-- ==== Sys2Proof/Laws/FrameMemory.lean ====
section
/-! SUPPORT. Frame through Machine/Memory.lean: one lemma for each operation. -/

namespace Sys2Proof.Machine

theorem State.memArrive_frame {o : State} {s : State} {op : Nat} {lp : Nat} {foreign : Bool} {f : InFrame} (hF : Frame o s) :
    Frame o (State.memArrive s op lp foreign f) := by
  unfold State.memArrive
  try dsimp only
  repeat' first
    | with_reducible assumption
    | with_reducible apply State.claim_frame
    | with_reducible apply State.freeFrame_frame
    | with_reducible apply State.updMem_frame
    | with_reducible apply State.answerMem_frame
    | with_reducible refine State.claim_frame_pair ?_ (by with_reducible assumption)
    | (with_reducible refine Frame.ite ?_ ?_ <;> intro _)
    | split
    | fail_if_no_progress (with_reducible refine Frame.rebuild ?_ rfl rfl rfl rfl)
    | exact rfl

theorem execMemReqRead_frame {o : State} {lp : Lp} {foreign : Bool} {frame : InFrame} {s : State} (hF : Frame o s) :
    FrameOut o (execMemReqRead lp foreign frame s) := by
  unfold execMemReqRead
  try dsimp only
  repeat' first
    | with_reducible assumption
    | with_reducible apply State.memArrive_frame
    | with_reducible apply FrameOut.next

theorem execMemReqWrite_frame {o : State} {lp : Lp} {foreign : Bool} {frame : InFrame} {s : State} (hF : Frame o s) :
    FrameOut o (execMemReqWrite lp foreign frame s) := by
  unfold execMemReqWrite
  try dsimp only
  repeat' first
    | with_reducible assumption
    | with_reducible apply State.memArrive_frame
    | with_reducible apply FrameOut.next

theorem execMemReqMcastRead_frame {o : State} {lp : Lp} {foreign : Bool} {frame : InFrame} {s : State} (hF : Frame o s) :
    FrameOut o (execMemReqMcastRead lp foreign frame s) := by
  unfold execMemReqMcastRead
  try dsimp only
  repeat' first
    | with_reducible assumption
    | with_reducible apply State.memArrive_frame
    | with_reducible apply FrameOut.next

theorem execMemReqFadd_frame {o : State} {lp : Lp} {foreign : Bool} {frame : InFrame} {s : State} (hF : Frame o s) :
    FrameOut o (execMemReqFadd lp foreign frame s) := by
  unfold execMemReqFadd
  try dsimp only
  repeat' first
    | with_reducible assumption
    | with_reducible apply State.memArrive_frame
    | with_reducible apply FrameOut.next

theorem execMemReqAdd_frame {o : State} {lp : Lp} {foreign : Bool} {frame : InFrame} {s : State} (hF : Frame o s) :
    FrameOut o (execMemReqAdd lp foreign frame s) := by
  unfold execMemReqAdd
  try dsimp only
  repeat' first
    | with_reducible assumption
    | with_reducible apply State.memArrive_frame
    | with_reducible apply FrameOut.next

theorem execMemReqCswap_frame {o : State} {lp : Lp} {foreign : Bool} {frame : InFrame} {s : State} (hF : Frame o s) :
    FrameOut o (execMemReqCswap lp foreign frame s) := by
  unfold execMemReqCswap
  try dsimp only
  repeat' first
    | with_reducible assumption
    | with_reducible apply State.memArrive_frame
    | with_reducible apply FrameOut.next

theorem execMemRequestEntry_frame {o : State} {lp : Lp} {ecc : EccReport} {s : State} (hF : Frame o s) :
    FrameOut o (execMemRequestEntry lp ecc s) := by
  unfold execMemRequestEntry
  try dsimp only
  repeat' first
    | with_reducible assumption
    | with_reducible apply State.ctxUnit_frame
    | with_reducible apply State.freeCells_frame
    | with_reducible apply State.updMem_frame
    | (refine State.enterMem_frame ?_ _ (by with_reducible assumption))
    | with_reducible apply State.enterMem_frame
    | with_reducible apply FrameOut.next
    | (with_reducible refine FrameOut.ite ?_ ?_ <;> intro _)
    | split
    | fail_if_no_progress (with_reducible refine Frame.rebuild ?_ rfl rfl rfl rfl)
    | exact rfl

theorem execMemFragmentRead_frame {o : State} {lp : Lp} {tag : BitVec 16} {ecc : EccReport} {s : State} (hF : Frame o s) :
    FrameOut o (execMemFragmentRead lp tag ecc s) := by
  unfold execMemFragmentRead
  try dsimp only
  repeat' first
    | with_reducible assumption
    | with_reducible apply State.updMem_frame
    | with_reducible apply State.sendMem_frame
    | with_reducible apply State.sendFragment_frame
    | with_reducible refine State.sendFragment_frame_pair ?_ (by with_reducible assumption)
    | with_reducible apply FrameOut.next
    | (with_reducible refine FrameOut.ite ?_ ?_ <;> intro _)
    | split
    | fail_if_no_progress (with_reducible refine Frame.rebuild ?_ rfl rfl rfl rfl)
    | exact rfl

theorem execStackPoll_frame {o : State} {stack : Fin 13} {temp : Byte} {corrected : BitVec 32} {uncorrected : Byte} {s : State} (hF : Frame o s) :
    FrameOut o (execStackPoll stack temp corrected uncorrected s) := by
  unfold execStackPoll
  try dsimp only
  repeat' first
    | with_reducible assumption
    | with_reducible apply State.setStack_frame
    | with_reducible apply State.addErrors_frame
    | with_reducible apply State.uncorrected_frame
    | with_reducible apply FrameOut.next
    | (with_reducible refine FrameOut.ite ?_ ?_ <;> intro _)

theorem execCeWindowEnd_frame {o : State} {s : State} (hF : Frame o s) :
    FrameOut o (execCeWindowEnd s) := by
  unfold execCeWindowEnd
  try dsimp only
  repeat' first
    | with_reducible assumption
    | with_reducible apply State.setStack_frame
    | (with_reducible refine Frame.foldl ?_ ?_; rotate_left; (intro _ _ _; try dsimp only))
    | with_reducible apply FrameOut.next
    | (with_reducible refine FrameOut.ite ?_ ?_ <;> intro _)

theorem execStackUnresponsive_frame {o : State} {stack : Fin 13} {s : State} (hF : Frame o s) :
    FrameOut o (execStackUnresponsive stack s) := by
  unfold execStackUnresponsive
  try dsimp only
  repeat' first
    | with_reducible assumption
    | with_reducible apply State.setStack_frame
    | with_reducible apply FrameOut.next
    | (with_reducible refine FrameOut.ite ?_ ?_ <;> intro _)

theorem execRefreshManagementRequest_frame {o : State} {stack : Fin 13} {s : State} (hF : Frame o s) :
    FrameOut o (execRefreshManagementRequest stack s) := by
  unfold execRefreshManagementRequest
  try dsimp only
  repeat' first
    | with_reducible assumption
    | with_reducible apply FrameOut.next

theorem execMigrationAutoStart_frame {o : State} {s : State} (hF : Frame o s) :
    FrameOut o (execMigrationAutoStart s) := by
  unfold execMigrationAutoStart
  try dsimp only
  repeat' first
    | with_reducible assumption
    | with_reducible apply State.startMigration_frame
    | with_reducible apply FrameOut.next
    | (with_reducible refine FrameOut.ite ?_ ?_ <;> intro _)
    | split

theorem execMigrationGranuleCopied_frame {o : State} {uncorrected : List (Fin 64)} {s : State} (hF : Frame o s) :
    FrameOut o (execMigrationGranuleCopied uncorrected s) := by
  unfold execMigrationGranuleCopied
  try dsimp only
  repeat' first
    | with_reducible assumption
    | with_reducible apply State.countGlobal_frame
    | with_reducible apply State.updMem_frame
    | with_reducible apply State.poison_frame
    | with_reducible apply State.uncorrected_frame
    | with_reducible refine State.poison_frame_pair ?_ (by with_reducible assumption)
    | (with_reducible refine Frame.foldl ?_ ?_; rotate_left; (intro _ _ _; try dsimp only))
    | with_reducible apply FrameOut.next
    | (with_reducible refine FrameOut.ite ?_ ?_ <;> intro _)
    | (with_reducible refine Frame.ite ?_ ?_ <;> intro _)
    | split
    | fail_if_no_progress (with_reducible refine Frame.rebuild ?_ rfl rfl rfl rfl)
    | dsimp only

theorem execMigrationComplete_frame {o : State} {s : State} (hF : Frame o s) :
    FrameOut o (execMigrationComplete s) := by
  unfold execMigrationComplete
  try dsimp only
  repeat' first
    | with_reducible assumption
    | with_reducible apply State.finishMigration_frame
    | with_reducible apply FrameOut.next
    | (with_reducible refine FrameOut.ite ?_ ?_ <;> intro _)

theorem execMemCmdComplete_frame {o : State} {ecc : EccReport} {s : State} (hF : Frame o s) :
    FrameOut o (execMemCmdComplete ecc s) := by
  unfold execMemCmdComplete
  try dsimp only
  repeat' first
    | with_reducible assumption
    | with_reducible apply State.finishWork_frame
    | with_reducible apply State.doMemWork_frame
    | with_reducible refine State.doMemWork_frame_pair ?_ (by with_reducible assumption)
    | with_reducible apply FrameOut.next
    | (with_reducible refine FrameOut.ite ?_ ?_ <;> intro _)
    | split

end Sys2Proof.Machine
end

Assigned task: For each line of the material that contains the word "EccReport", make a copy.

Response box:
theorem execMemRequestEntry_frame {o : State} {lp : Lp} {ecc : EccReport} {s : State} (hF : Frame o s) :
theorem execMemFragmentRead_frame {o : State} {lp : Lp} {tag : BitVec 16} {ecc : EccReport} {s : State} (hF : Frame o s) :
theorem execMemCmdComplete_frame {o : State} {ecc : EccReport} {s : State} (hF : Frame o s) :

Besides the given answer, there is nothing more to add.